* Task goal
Everything from the first line of the records to the line containing "a failure. -/", inclusive, is to be extracted exactly, and nothing more.

(Input data)

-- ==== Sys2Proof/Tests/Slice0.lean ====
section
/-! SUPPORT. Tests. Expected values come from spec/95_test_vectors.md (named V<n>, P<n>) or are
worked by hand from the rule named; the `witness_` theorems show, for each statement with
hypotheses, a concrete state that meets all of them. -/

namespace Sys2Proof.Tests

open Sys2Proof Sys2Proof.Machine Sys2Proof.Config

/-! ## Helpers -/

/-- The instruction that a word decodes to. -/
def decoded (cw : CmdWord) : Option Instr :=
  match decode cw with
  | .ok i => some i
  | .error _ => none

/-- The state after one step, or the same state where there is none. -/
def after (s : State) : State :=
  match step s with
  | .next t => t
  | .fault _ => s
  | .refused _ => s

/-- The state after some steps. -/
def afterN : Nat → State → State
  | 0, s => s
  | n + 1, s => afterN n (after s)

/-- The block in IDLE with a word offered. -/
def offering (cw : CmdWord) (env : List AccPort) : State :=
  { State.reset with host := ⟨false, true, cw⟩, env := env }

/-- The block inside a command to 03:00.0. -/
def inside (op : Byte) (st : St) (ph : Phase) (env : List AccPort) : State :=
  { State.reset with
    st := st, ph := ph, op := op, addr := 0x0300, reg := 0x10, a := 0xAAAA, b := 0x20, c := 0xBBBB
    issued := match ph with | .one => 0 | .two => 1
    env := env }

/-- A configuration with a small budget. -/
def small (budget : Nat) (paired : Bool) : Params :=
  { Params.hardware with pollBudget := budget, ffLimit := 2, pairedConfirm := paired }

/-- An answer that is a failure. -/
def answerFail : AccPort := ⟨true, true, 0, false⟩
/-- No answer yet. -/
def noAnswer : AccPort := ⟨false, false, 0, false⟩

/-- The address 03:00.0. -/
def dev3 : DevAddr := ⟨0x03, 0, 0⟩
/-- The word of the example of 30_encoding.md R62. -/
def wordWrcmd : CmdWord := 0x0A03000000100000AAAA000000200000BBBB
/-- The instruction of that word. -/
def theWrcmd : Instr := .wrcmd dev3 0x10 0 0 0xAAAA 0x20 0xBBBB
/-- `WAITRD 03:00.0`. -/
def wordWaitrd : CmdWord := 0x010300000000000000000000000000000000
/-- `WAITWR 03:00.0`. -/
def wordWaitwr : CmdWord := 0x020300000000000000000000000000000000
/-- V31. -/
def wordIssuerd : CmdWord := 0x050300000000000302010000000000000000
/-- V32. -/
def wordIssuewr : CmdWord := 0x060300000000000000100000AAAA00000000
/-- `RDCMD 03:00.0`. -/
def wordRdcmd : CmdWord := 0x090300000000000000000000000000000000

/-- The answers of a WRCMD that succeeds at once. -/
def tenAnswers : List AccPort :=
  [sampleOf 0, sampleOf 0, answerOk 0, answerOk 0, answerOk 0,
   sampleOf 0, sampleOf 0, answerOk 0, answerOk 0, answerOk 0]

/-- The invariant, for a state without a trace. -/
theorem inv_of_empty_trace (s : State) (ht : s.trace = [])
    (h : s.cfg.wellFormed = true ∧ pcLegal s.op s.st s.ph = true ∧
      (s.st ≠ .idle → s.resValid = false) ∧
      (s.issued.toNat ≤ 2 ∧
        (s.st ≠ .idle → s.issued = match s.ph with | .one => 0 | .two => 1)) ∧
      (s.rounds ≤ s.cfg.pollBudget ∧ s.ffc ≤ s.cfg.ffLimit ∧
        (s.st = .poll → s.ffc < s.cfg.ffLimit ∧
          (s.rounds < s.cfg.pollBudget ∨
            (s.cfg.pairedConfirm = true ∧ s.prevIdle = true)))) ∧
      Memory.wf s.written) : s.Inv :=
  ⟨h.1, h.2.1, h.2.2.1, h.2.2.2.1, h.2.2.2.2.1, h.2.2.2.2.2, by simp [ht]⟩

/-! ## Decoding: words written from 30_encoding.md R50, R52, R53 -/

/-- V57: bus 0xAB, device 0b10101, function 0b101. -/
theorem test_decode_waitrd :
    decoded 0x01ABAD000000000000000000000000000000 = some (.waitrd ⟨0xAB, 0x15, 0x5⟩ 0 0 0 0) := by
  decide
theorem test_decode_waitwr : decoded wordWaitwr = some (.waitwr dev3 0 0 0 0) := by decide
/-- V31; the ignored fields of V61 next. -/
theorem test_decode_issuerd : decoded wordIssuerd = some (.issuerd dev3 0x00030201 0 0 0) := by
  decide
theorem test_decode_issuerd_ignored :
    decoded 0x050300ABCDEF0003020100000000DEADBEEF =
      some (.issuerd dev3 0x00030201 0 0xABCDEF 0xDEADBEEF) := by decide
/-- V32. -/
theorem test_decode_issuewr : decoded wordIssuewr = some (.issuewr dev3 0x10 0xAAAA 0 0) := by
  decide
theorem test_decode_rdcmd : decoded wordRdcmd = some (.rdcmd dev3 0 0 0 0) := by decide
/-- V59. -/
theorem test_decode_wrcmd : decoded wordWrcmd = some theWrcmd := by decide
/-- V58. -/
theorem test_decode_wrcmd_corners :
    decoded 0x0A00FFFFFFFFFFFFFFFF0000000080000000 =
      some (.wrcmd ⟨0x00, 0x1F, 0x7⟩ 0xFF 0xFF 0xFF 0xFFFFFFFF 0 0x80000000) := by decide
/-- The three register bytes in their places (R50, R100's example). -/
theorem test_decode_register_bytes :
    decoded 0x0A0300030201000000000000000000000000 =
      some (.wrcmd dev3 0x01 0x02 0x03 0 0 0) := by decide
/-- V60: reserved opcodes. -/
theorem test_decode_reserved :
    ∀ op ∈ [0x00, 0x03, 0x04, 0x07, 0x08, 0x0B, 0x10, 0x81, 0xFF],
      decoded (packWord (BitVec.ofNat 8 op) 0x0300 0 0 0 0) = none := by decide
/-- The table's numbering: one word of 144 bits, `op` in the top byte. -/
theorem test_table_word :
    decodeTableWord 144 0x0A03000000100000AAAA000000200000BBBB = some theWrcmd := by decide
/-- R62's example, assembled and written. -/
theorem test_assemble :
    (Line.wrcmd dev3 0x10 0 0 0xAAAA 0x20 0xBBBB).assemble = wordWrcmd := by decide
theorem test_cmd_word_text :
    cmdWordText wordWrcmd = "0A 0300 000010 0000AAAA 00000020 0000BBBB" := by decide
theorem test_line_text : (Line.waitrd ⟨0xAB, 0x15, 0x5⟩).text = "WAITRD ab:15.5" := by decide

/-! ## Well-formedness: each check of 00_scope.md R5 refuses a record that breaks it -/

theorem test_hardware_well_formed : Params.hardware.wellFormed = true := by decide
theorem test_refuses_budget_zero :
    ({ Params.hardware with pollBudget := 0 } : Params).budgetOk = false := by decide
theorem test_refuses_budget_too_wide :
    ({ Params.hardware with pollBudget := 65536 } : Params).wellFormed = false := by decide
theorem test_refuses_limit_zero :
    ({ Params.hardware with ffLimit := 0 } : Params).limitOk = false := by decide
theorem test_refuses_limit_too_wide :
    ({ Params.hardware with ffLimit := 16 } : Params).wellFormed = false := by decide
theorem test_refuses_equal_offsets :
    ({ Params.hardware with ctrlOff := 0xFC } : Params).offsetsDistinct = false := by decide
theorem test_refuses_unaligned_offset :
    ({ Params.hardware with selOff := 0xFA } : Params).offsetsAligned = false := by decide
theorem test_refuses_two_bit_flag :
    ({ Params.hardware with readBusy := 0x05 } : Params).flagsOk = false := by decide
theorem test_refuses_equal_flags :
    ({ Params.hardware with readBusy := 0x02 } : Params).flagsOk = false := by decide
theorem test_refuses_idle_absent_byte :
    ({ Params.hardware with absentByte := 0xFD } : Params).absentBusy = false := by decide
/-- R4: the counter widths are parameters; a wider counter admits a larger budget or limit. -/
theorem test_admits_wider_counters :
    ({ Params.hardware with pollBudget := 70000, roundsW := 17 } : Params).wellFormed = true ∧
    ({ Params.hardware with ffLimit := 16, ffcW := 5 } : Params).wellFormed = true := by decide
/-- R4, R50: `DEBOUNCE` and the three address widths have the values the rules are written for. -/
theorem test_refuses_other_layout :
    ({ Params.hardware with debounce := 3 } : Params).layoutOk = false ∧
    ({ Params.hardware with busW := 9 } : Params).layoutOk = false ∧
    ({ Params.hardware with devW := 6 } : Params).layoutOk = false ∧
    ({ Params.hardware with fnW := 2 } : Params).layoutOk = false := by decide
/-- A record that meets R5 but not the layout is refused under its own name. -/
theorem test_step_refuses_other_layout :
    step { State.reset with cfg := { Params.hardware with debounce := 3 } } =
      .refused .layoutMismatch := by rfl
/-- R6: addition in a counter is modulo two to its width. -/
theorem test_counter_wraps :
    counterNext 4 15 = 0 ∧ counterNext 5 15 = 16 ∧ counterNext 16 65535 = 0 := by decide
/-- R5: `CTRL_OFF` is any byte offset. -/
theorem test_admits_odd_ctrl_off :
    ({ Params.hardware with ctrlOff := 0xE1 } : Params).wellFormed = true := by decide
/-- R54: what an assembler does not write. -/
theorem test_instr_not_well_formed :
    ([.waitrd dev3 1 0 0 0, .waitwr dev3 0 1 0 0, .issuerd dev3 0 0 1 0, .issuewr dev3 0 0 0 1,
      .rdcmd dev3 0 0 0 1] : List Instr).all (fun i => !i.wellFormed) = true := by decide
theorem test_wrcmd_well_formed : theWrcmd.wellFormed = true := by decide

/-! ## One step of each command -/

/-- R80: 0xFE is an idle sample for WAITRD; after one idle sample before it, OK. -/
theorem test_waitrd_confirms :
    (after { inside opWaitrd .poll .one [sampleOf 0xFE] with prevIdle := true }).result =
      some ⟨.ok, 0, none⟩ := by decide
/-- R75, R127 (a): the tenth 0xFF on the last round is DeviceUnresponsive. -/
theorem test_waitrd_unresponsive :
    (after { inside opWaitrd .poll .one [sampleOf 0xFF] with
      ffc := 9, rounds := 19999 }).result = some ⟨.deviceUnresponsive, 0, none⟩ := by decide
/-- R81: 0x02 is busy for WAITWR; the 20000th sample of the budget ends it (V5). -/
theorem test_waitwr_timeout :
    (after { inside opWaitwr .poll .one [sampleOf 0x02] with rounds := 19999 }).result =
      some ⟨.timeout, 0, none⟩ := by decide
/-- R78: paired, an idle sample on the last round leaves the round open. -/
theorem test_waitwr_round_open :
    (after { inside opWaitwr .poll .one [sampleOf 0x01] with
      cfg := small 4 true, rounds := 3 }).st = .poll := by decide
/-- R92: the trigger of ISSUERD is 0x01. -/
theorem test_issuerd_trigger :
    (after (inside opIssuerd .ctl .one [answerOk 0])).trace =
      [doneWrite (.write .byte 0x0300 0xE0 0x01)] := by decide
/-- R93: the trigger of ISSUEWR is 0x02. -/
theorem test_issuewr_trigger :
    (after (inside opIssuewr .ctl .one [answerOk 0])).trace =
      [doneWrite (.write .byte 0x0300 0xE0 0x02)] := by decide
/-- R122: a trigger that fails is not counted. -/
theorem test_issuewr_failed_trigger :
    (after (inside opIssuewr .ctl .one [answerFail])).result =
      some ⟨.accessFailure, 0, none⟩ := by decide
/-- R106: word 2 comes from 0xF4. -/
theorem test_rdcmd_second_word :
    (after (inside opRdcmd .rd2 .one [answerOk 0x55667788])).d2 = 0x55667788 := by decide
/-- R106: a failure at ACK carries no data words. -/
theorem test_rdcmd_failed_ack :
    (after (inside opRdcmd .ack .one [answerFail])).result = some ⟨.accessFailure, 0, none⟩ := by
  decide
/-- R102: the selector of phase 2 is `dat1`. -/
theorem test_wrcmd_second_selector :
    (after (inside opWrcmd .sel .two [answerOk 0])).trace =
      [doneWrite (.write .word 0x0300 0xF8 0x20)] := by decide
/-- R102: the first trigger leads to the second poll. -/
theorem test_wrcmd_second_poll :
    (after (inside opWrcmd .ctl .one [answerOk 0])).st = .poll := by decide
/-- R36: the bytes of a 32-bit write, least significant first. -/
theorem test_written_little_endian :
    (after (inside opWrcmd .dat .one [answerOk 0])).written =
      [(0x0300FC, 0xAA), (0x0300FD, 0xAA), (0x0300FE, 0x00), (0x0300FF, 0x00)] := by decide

(End Input data)

* Exercise answer
-- ==== Sys2Proof/Tests/Slice0.lean ====
section
/-! SUPPORT. Tests. Expected values come from spec/95_test_vectors.md (named V<n>, P<n>) or are
worked by hand from the rule named; the `witness_` theorems show, for each statement with
hypotheses, a concrete state that meets all of them. -/

namespace Sys2Proof.Tests

open Sys2Proof Sys2Proof.Machine Sys2Proof.Config

/-! ## Helpers -/

/-- The instruction that a word decodes to. -/
def decoded (cw : CmdWord) : Option Instr :=
  match decode cw with
  | .ok i => some i
  | .error _ => none

/-- The state after one step, or the same state where there is none. -/
def after (s : State) : State :=
  match step s with
  | .next t => t
  | .fault _ => s
  | .refused _ => s

/-- The state after some steps. -/
def afterN : Nat → State → State
  | 0, s => s
  | n + 1, s => afterN n (after s)

/-- The block in IDLE with a word offered. -/
def offering (cw : CmdWord) (env : List AccPort) : State :=
  { State.reset with host := ⟨false, true, cw⟩, env := env }

/-- The block inside a command to 03:00.0. -/
def inside (op : Byte) (st : St) (ph : Phase) (env : List AccPort) : State :=
  { State.reset with
    st := st, ph := ph, op := op, addr := 0x0300, reg := 0x10, a := 0xAAAA, b := 0x20, c := 0xBBBB
    issued := match ph with | .one => 0 | .two => 1
    env := env }

/-- A configuration with a small budget. -/
def small (budget : Nat) (paired : Bool) : Params :=
  { Params.hardware with pollBudget := budget, ffLimit := 2, pairedConfirm := paired }

/-- An answer that is a failure. -/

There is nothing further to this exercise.